> **Your goal**: From the line with "y with data" through the line with "else if dSrcKind d = 0 then", repeat the entries verbatim, both end lines included, and add nothing.

> **Data records**:
● ● ● ● ●

/-- The word of a register that stands at an offset. -/
def RegView.word (r : RegView) (off : Nat) : Nat := (r.value >>> (32 * ((off - r.base) / 4))) % 2 ^ 32

/-- The 32-bit word at a BAR0 offset, latches apart. -/
def State.reg32 (s : State) (fn off : Nat) : Nat := (s.regView fn off).word (off / 4 * 4)

end Sys2Proof.Machine
end

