/-- Read the next piece of a source; the answer says whether there was one. -/
def State.readNext (s : State) (n k id : Nat) : Bool × State :=
  match s.copy? n k id with
  | none => (false, s)
  | some c =>
    let d := c.raw
    let v := s.engVia n (cpeEng k)
    let took (s : State) (len : Nat) (bs : List Byte) : State :=
      s.modCopy n k id fun y => { y with data := patch y.data y.rd bs, rd := y.rd + len }
    if (s.core n).stopped || decide (dLen d ≤ c.rd) then (false, s)
    else if dSrcKind d = 3 then
      (true, took s (dLen d) ((List.range (dLen d)).map fun j => BitVec.ofNat 8 (dSrc d >>> (8 * (j % 4)))))
    else
      let (a, len) := s.srcAt v.tag.ctx c c.rd
      if len = 0 then (false, s)
      else if dSrcKind d = 0 then
        (true, (took s len (memRdN (s.core n).sp a len)).modCore n fun c => c.bump (13 + k) len)
      else
        match s.translate v a .read with
        | (.error e, s) => (false, s.stopped n (cpeEng k) e)
        | (.ok (.mem pa), s) =>
          let m := min len (64 - pa % 64)
          let mark := dLastUse d && !readLater d (c.rd + m) (a / 64)
          match s.access { kind := .rdOnce, requester := v.requester, line := pa / 64, off := pa % 64, len := m, tag := v.tag, lastUse := mark } with
          | (.done r, s) =>
            if r.reread && (s.ctx v.tag.ctx).deadFault then (false, s.faultCtx n (cpeEng k) (mkFault .deadReread .faulted))
            else (true, took s m (leBytes m (lineRd r.data (pa % 64) m)))
          | (.busy, s) => (false, s)
          | (.faulted, s) => (false, s.stopped n (cpeEng k) .faulted)
        | (.ok (.aperture pa), s) =>
          let m := min len (64 - pa % 64)
          match s.outbound v.tag.part pa m .read with
          | .error f => (false, s.faultCtx n (cpeEng k) f)
          | .ok site =>
            let s := (s.sendOutbound site { kind := .rdOnce, requester := v.requester, line := pa / 64, off := pa % 64, len := m, tag := v.tag } (.copyRead n k id c.rd)).2
            (true, s.modCopy n k id fun y => { y with rd := y.rd + m, owed := y.owed + 1 })
        | (.ok (.remote imp ta), s) =>
          let m := if dLastUse d then min len (64 - ta % 64) else min len (4096 - ta % 4096)
          let mark := dLastUse d && !readLater d (c.rd + m) (a / 64)
          match s.sendRemote v 1 0 imp ta m 0 [] mark (.copyRead n k id c.rd) with
          | none => (false, s)
          | some (_, s) => (true, s.modCopy n k id fun y => { y with rd := y.rd + m, owed := y.owed + 1 })

def State.readAll (n k id : Nat) : Nat → State → State
  | 0, s => s
  | m + 1, s =>
    match s.readNext n k id with
    | (true, s) => State.readAll n k id m s
    | (false, s) => s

● ● ● ● ●

> **Written reply**:
      s.modCopy n k id fun y => { y with data := patch y.data y.rd bs, rd := y.rd + len }
    if (s.core n).stopped || decide (dLen d ≤ c.rd) then (false, s)
    else if dSrcKind d = 3 then
      (true, took s (dLen d) ((List.range (dLen d)).map fun j => BitVec.ofNat 8 (dSrc d >>> (8 * (j % 4)))))
    else
      let (a, len) := s.srcAt v.tag.ctx c c.rd
      if len = 0 then (false, s)
      else if dSrcKind d = 0 then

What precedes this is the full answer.